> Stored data
┏━━

-- ==== Sys2Proof/Machine/Operands.lean ====
section
/-! DEFINITION. Sys2Proof/Machine/Operands.lean: how a setting is taken: clamped to its range and rounded to its step (R1, R4),
with the note whether that changed it (R174); saturating counters (R3). -/

namespace Sys2Proof.Machine

/-- `n / d` rounded to nearest, with halves going away from zero (R4). -/
def roundDiv (n : Int) (d : Nat) : Int :=
  if n < 0 then -(((2 * n.natAbs + d) / (2 * d) : Nat) : Int) else (((2 * n.natAbs + d) / (2 * d) : Nat) : Int)

/-- A value held within limits (R1). -/
def clampNat (lo hi v : Nat) : Nat := if v < lo then lo else if hi < v then hi else v

/-- A signed value held within limits (R1, R55). -/
def clampInt (lo hi v : Int) : Int := if v < lo then lo else if hi < v then hi else v

/-- A value as taken, and whether taking it changed the value given. -/
structure Taken where
  value   : Nat
  changed : Bool
  deriving DecidableEq, Repr

/-- A setting clamped to `lo` to `hi` and rounded to the nearest multiple of `step` (R1). -/
def takeSetting (lo hi step raw : Nat) : Taken :=
  let v := (roundDiv (clampNat lo hi raw) step).toNat * step
  ⟨v, v != raw⟩

/-- A setting for which a raw value of 0 stands for the default (R186). -/
def takeOrDefault (lo hi step default raw : Nat) : Taken :=
  if raw = 0 then ⟨default, false⟩ else takeSetting lo hi step raw

/-- A civil offset clamped to −720 to +840 minutes and rounded to the nearest multiple of 15 (R65). -/
def takeOffset (raw : Int) : Int := 15 * roundDiv (clampInt (-720) 840 raw) 15

/-- A saturating counter raised by `n` (R3). -/
def saturate (max v n : Nat) : Nat := if max < v + n then max else v + n

/-- A 32-bit saturating counter raised by one (R3). -/
def raise32 (v : Nat) : Nat := saturate 4294967295 v 1

/-- A 16-bit saturating count raised by one (R31, R157). -/
def raise16 (v : Nat) : Nat := saturate 65535 v 1

/-- The answer to a taken request: DONE-ADJUSTED when any value was clamped, rounded or replaced (R1, R174). -/
def taken (changed : Bool) (data : List Byte) : Reply := if changed then .adjusted data else .done data

end Sys2Proof.Machine
end

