-- ==== Sys2Proof/Machine/Frames.lean ====
section
/-! DEFINITION. Sys2Proof/Machine/Frames.lean: the reception of a frame: its opening, its content, the removal decision, its class and counters, the
life timer and the error rate, and the interpretation of it (R5, R8, R12 to R14, R18, R19, R21). -/

namespace Sys2Proof.Machine

/-! ## Classes (R5) -/

/-- The classes of frames (the table of R5). -/
inductive FrameClass where
  | abort | runt | oversize | checkFailure | valid
  deriving DecidableEq, Repr

/-- The class of a frame: the first test that applies (R5). -/
def classify (aborted : Bool) (content : List Bool) : FrameClass :=
  if aborted then .abort
  else if content.length < 48 then .runt
  else if 512 < content.length then .oversize
  else if content.length % 8 ≠ 0 ∨ checkGood content = false then .checkFailure
  else .valid

/-- The counter of a class rises (R23). -/
def DirCounters.countClass (c : DirCounters) : FrameClass → DirCounters
  | .abort => { c with aborts := raise32 c.aborts }
  | .runt => { c with runts := raise32 c.runts }
  | .oversize => { c with oversize := raise32 c.oversize }
  | .checkFailure => { c with checkFails := raise32 c.checkFails }
  | .valid => { c with valid := raise32 c.valid }

/-- The frame in reception ends in a class, which is counted; a quiet run may begin (R5, R10). -/
def Port.endFrame (x : Port) (now : Nat) (d : Direction) (k : FrameClass) : Port :=
  ((x.countDir d fun c => c.countClass k).setRx d { x.rx d with opening := none }).requiet now

/-- A flag that has opened no frame was one of idle (R5). -/
def Port.forgetFlag (x : Port) (d : Direction) : Port :=
  match (x.rx d).opening with
  | some ⟨_, _, _, []⟩ => (x.blank d 8).setRx d { x.rx d with opening := none }
  | _ => x

/-- A frame in reception is ended as an abort (R6); a flag that has opened none is forgotten (R5, log entry 3). -/
def Port.cutFrame (x : Port) (now : Nat) (d : Direction) : Port :=
  if (x.rx d).inFrame then x.endFrame now d .abort else x.forgetFlag d

/-! ## The opening and the content as it arrives -/

/-- A flag that may open a frame arrives: its own eight bits, or the flag that came last (R5, R13). -/
def Port.arriveOpening (x : Port) (d : Direction) (shared : Bool) : Port :=
  if shared then x.turn d LineBit.asOpening 8 else x.arrive d openingBits

/-- The last bit of a flag that may open a frame: its capture is taken, and whether a relay transfer is under way (R5, R12). -/
def State.openFrame (s : State) (p : PortId) (d : Direction) (shared : Bool) : State :=
  let x := ((s.port p).forgetFlag d).arriveOpening d shared
  s.setPort p ((x.setRx d { x.rx d with
    opening := some ⟨s.tb.capture, x.transferEnd.isSome, none, []⟩, stray := [] }).requiet s.tb.instant)

/-- More than a flag has followed an opening flag, and so a frame has begun at it: the quiet run ends, and a frame that opened during a
relay transfer is counted as a collision (R5, R10, R11, R12). -/
def Port.beginFrame (x : Port) (o : Opening) : Port :=
  { if o.collided ∧ o.content = [] then x.countPort fun c => { c with collisions := raise32 c.collisions } else x with
    quietSince := none }

/-- A frame has begun on a port. -/
def State.beginFrame (s : State) (p : PortId) (o : Opening) : State := s.setPort p ((s.port p).beginFrame o)

/-- Whether a header is that of a service telegram for the part: kind SERVICE and the service address (R14, R169). -/
def serviceHeader (t : Straps) (octets : List Byte) : Bool :=
  telegramKind octets == 12 && telegramAddress octets == serviceAddress t

/-- The removal decision on a DOWN frame's first two octets, with the accept flag that it finds (R14); none where the port removes
nothing: outside INLINE and LEAVING, in a transfer, and of a frame that collided (R8, R12). -/
def State.decideRemoval (s : State) (p : PortId) (d : Direction) (collided : Bool) (octets : List Byte) : Option Removal :=
  match d with
  | .down =>
    if (s.port p).forwards && !collided then some ⟨serviceHeader s.straps octets, (s.port p).accept⟩ else none
  | .up => none

/-- The removal decision of a frame with this content so far: made once its first two octets are in (R14). -/
def State.removalOf (s : State) (p : PortId) (d : Direction) (o : Opening) (content : List Bool) : Option Removal :=
  o.removal.or (if 16 ≤ content.length then s.decideRemoval p d o.collided (octetsOf (content.take 16)) else none)

/-- Whether a frame is being removed. -/
def Opening.removed (o : Opening) : Bool := o.removal.any Removal.removed

/-- A frame with more of its content, and the removal decision as it then stands. -/
def State.extend (s : State) (p : PortId) (d : Direction) (o : Opening) (bits : List Bool) : Opening :=
  { o with removal := s.removalOf p d o (o.content ++ bits), content := o.content ++ bits }

/-- The bits that a frame has had so far: those of its opening flag and of its content. -/
def Opening.bitsSoFar (o : Opening) : Nat := 8 + (contentBits [] o.content).length

/-- Line bits of a frame arrive; flags are sent in the place of a frame that is being removed (R13, R14), and in that of the abort of one
(DESIGN CHOICE, log entry 46). -/
def Port.arriveOf (x : Port) (d : Direction) (o : Opening) (bits : List LineBit) : Port :=
  x.arrive d (if o.removed then List.replicate bits.length .flag else bits)

/-- Content bits of a frame arrive. A removal that they decide takes the bits of the frame that are still in the delay (R14). -/
def State.frameContent (s : State) (p : PortId) (d : Direction) (o : Opening) (bits : List Bool) : State :=
  let o' := s.extend p d o bits
  let x := if o'.removed && !o.removed then (s.port p).blank d o.bitsSoFar else s.port p
  let x1 := x.arriveOf d o' (contentBits o.content bits)
  s.setPort p (x1.setRx d { x1.rx d with opening := some o' })

/-- Line bits that no opening flag came before arrive; they are no part of a frame, and the port passes them on (R5, R13). The content
among them since the last flag, abort or idle is now this: while there is any, the line is not idle (R10, R11, log entry 3). -/
def State.strayBits (s : State) (p : PortId) (d : Direction) (stray : List Bool) (bits : List LineBit) : State :=
  let x := (s.port p).arrive d bits
  s.setPort p ((x.setRx d { x.rx d with stray := stray }).requiet s.tb.instant)

/-- Content arrives outside a frame, with the zeros inserted in it since its last flag, abort or idle (R13). -/
def State.strayContent (s : State) (p : PortId) (d : Direction) (bits : List Bool) : State :=
  let before := ((s.port p).rx d).stray
  s.strayBits p d (before ++ bits) (contentBits before bits)

/-- Content bits have been received. -/
def State.takeContent (s : State) (p : PortId) (d : Direction) (bits : List Bool) : State :=
  match ((s.port p).rx d).opening with
  | none => s.strayContent p d bits
  | some o => if bits = [] then s else (s.beginFrame p o).frameContent p d o bits

/-! ## What a delimited frame does -/

/-- A valid frame restarts its direction's life timer and clears SILENT (R19). -/
def State.restartLife (s : State) (p : PortId) (d : Direction) : State :=
  let x := s.port p
  let s1 := s.setPort p (x.setRx d { x.rx d with lifeSince := some s.tb.instant })
  if (x.rx d).silent then s1.setCondition p d .silent false else s1

/-- A check failure counts towards the error threshold; reaching it raises ERROR RATE (R21). The spec gives the count of a second no
width (R3); it is a number without a maximum (DESIGN CHOICE, log entry 38). -/
def State.countCheckFailure (s : State) (p : PortId) (d : Direction) : State :=
  let x := s.port p
  let r := x.rx d
  let reached := decide (x.errorThreshold ≤ r.checkFails + 1)
  let s1 := s.setPort p (x.setRx d { r with checkFails := r.checkFails + 1, reached := r.reached || reached })
  if reached && !r.errorRate then s1.setCondition p d .errorRate true else s1

/-- Service telegrams discarded rises on a port (R23). -/
def State.discardTelegram (s : State) (p : PortId) : State :=
  s.setPort p ((s.port p).countPort fun c => { c with discarded := raise32 c.discarded })

/-- A removed request is offered to the service request queue: it joins at the tail, or is discarded when the queue holds 8 (R14,
R170); an idle service unit takes it at once (R171). The octets are those before the check. -/
def State.takeRequest (s : State) (p : PortId) (octets : List Byte) : State :=
  if s.service.queue.length < 8 then
    let q : Queued := ⟨octets.getD 2 0, ⟨p, octets.getD 3 0, octets.drop 4⟩⟩
    { s.setPort p ((s.port p).countPort fun c => { c with taken := raise32 c.taken }) with
      service := { s.service with queue := s.service.queue ++ [q] }.take }
  else s.discardTelegram p

/-- The octets of a frame before its check. -/
def telegramOctets (content : List Bool) : List Byte := (octetsOf content).dropLast.dropLast

/-- A removed frame is judged at its end (R14). Outside INLINE and LEAVING a valid service telegram for the part is counted as
discarded (R8); a frame that collided is not (R12). -/
def State.judgeRemoval (s : State) (p : PortId) (d : Direction) (k : FrameClass) (o : Opening) : State :=
  let octets := telegramOctets o.content
  if o.removed then
    if k = .valid ∧ (o.removal.any Removal.accepted) = true then s.takeRequest p octets else s.discardTelegram p
  else if k = .valid ∧ d = .down ∧ o.collided = false ∧ (s.port p).forwards = false ∧ serviceHeader s.straps octets = true then
    s.discardTelegram p
  else s

/-- A frame is delimited by a flag or by an abort, its content being complete: counted in its class, judged and interpreted (R5,
R14, R18). R14 names flags up to the closing flag of a removed frame and nothing for the abort of one: flags leave in place of the abort's
seven ones as well, and marks behind them are passed on (DESIGN CHOICE, unsafe, log entry 46). -/
def State.delimit (s : State) (p : PortId) (d : Direction) (aborted : Bool) (o : Opening) : State :=
  let k := classify aborted o.content
  let x := (s.port p).arriveOf d o (if aborted then abortBits else closingBits)
  let s1 := s.setPort p (x.endFrame s.tb.instant d k)
  let s2 := match k with
    | .valid => s1.restartLife p d
    | .checkFailure => s1.countCheckFailure p d
    | _ => s1
  let s3 := s2.judgeRemoval p d k o
  if k = .valid ∧ o.collided = false then s3.interpret p d (telegramOctets o.content) o.capture else s3

/-- Idle follows a flag: two flags back to back are idle and not a frame (R5). Nothing is counted, a quiet run goes on, and the first was
no opening flag. -/
def State.idleFlags (s : State) (p : PortId) (d : Direction) (bits : List LineBit) : State :=
  s.setPort p ((((s.port p).forgetFlag d).arrive d bits).requiet s.tb.instant)

/-- A frame ends: the rest of its content arrives, and then the flag or the abort that delimits it (R5). -/
def State.closeFrame (s : State) (p : PortId) (d : Direction) (aborted : Bool) (o : Opening) (rest : List Bool) : State :=
  if aborted = false ∧ o.content ++ rest = [] then s.idleFlags p d (List.replicate 8 .flag)
  else ((s.beginFrame p o).frameContent p d o rest).delimit p d aborted (s.extend p d o rest)

/-- The bits of a flag or an abort that ends no frame with an opening flag. A flag with no content before it, behind a flag, an abort or idle,
is idle and ends nothing (R5, R16, R17). -/
def strayEnd (aborted : Bool) (content : List Bool) : List LineBit :=
  if aborted then abortBits else if content = [] then List.replicate 8 .flag else closingBits

/-- A flag or an abort has been received. One that ends no frame with an opening flag counts and interprets nothing (R5, R71); a new
quiet run may begin at it (R10). -/
def State.takeEnd (s : State) (p : PortId) (d : Direction) (aborted : Bool) (rest : List Bool) : State :=
  match ((s.port p).rx d).opening with
  | none => (s.strayContent p d rest).strayBits p d [] (strayEnd aborted (((s.port p).rx d).stray ++ rest))
  | some o => s.closeFrame p d aborted o rest

/-- Bit times of idle pass; a flag before them opened no frame (R5). -/
def State.takeIdle (s : State) (p : PortId) (d : Direction) (bits : List LineBit) : State :=
  match ((s.port p).rx d).opening with
  | none => s.strayBits p d [] bits
  | some o => if o.content = [] then s.idleFlags p d bits else s.strayBits p d [] bits

/-- What a receiver reports of its line (R5, log entry 3). -/
def State.receive (s : State) (p : PortId) (d : Direction) : FramePart → State
  | .idle marks n => s.takeIdle p d (List.replicate n (if marks then .mark else .flag))
  | .opening shared => s.openFrame p d shared
  | .content bits => s.takeContent p d bits
  | .closed rest => s.takeEnd p d false rest
  | .aborted rest => s.takeEnd p d true rest

end Sys2Proof.Machine
end

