/-- R43: REMOVE ELEMENT empties one record: no change on an empty one, BUSY under supervision, IN-USE while referenced, RANGE above 2047;
windows stay, and telegrams for the emptied record are counted unmapped. -/
def Obligations.RemoveElementEmptiesOneRecord : Prop :=
  ∀ (s : State) (r : Request) (i : Nat), s.ready → i < 65536 → r.params = be 2 i →
    (2047 < i → exec (.removeElement r) s = .next ((s.taking 22 r).respond 22 r (.refused .range))) ∧
    (i ≤ 2047 → s.element i = none →
      exec (.removeElement r) s = .next ((s.taking 22 r).respond 22 r (.done [0]))) ∧
    (∀ e, i ≤ 2047 → s.element i = some e →
      (e.sup ≠ .idle → exec (.removeElement r) s = .next ((s.taking 22 r).respond 22 r (.refused .busy))) ∧
      (e.sup = .idle → 0 < e.refs → exec (.removeElement r) s = .next ((s.taking 22 r).respond 22 r (.refused .inUse))) ∧
      (e.sup = .idle → e.refs = 0 → ∃ u : State, exec (.removeElement r) s = .next (u.respond 22 r (.done [1])) ∧
        u.element i = none ∧ (∀ j, j ≠ i → u.element j = s.element j) ∧
        (∀ p a, u.decodeAddress p a = some i → (∀ x, u.trackReport p a x = u.countUnmapped p .up) ∧
          (∀ code c, u.trackCommand p a code c = u.countUnmapped p .down)) ∧
        u = { s.taking 22 r with elements := u.elements }))

/-- CLEAR STATISTICS zeroes the six statistics and the undefined code seen flag of the record named, or of every present record, and
touches nothing else; an empty record is refused with STATE, and an index above 2047 that does not mean all records with RANGE (R45). -/
def Obligations.ClearStatisticsZeroesThem : Prop :=
  ∀ (s : State) (r : Request) (i : Nat), s.ready → i ≤ 2047 →
    (∀ e, r.params = be 2 i → s.element i = some e → exec (.clearStatistics r) s =
      .next (((s.taking 24 r).setElement i { e with stats := ⟨0, 0, 0, 0, 0, 0⟩, undefinedSeen := false }).respond 24 r
        (.done [0, 1]))) ∧
    (r.params = be 2 i → s.element i = none → exec (.clearStatistics r) s =
      .next ((s.taking 24 r).respond 24 r (.refused .state))) ∧
    (∀ j, 2047 < j → j < 65535 → r.params = be 2 j → exec (.clearStatistics r) s =
      .next ((s.taking 24 r).respond 24 r (.refused .range))) ∧
    (r.params = [255, 255] → ∃ u : State, exec (.clearStatistics r) s = .next (u.respond 24 r (.done (be 2 s.elements.length))) ∧
      (∀ j, u.element j =
        (s.element j).map fun e => { e with stats := ⟨0, 0, 0, 0, 0, 0⟩, undefinedSeen := false }) ∧
      u = { s.taking 24 r with elements := u.elements })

┗━━

> ACTION ITEM
For the word "countPort", find every line in the data that holds it and copy that line.

> SOLVED EXERCISE
  { if o.collided ∧ o.content = [] then x.countPort fun c => { c with collisions := raise32 c.collisions } else x with
  s.setPort p ((s.port p).countPort fun c => { c with discarded := raise32 c.discarded })
    { s.setPort p ((s.port p).countPort fun c => { c with taken := raise32 c.taken }) with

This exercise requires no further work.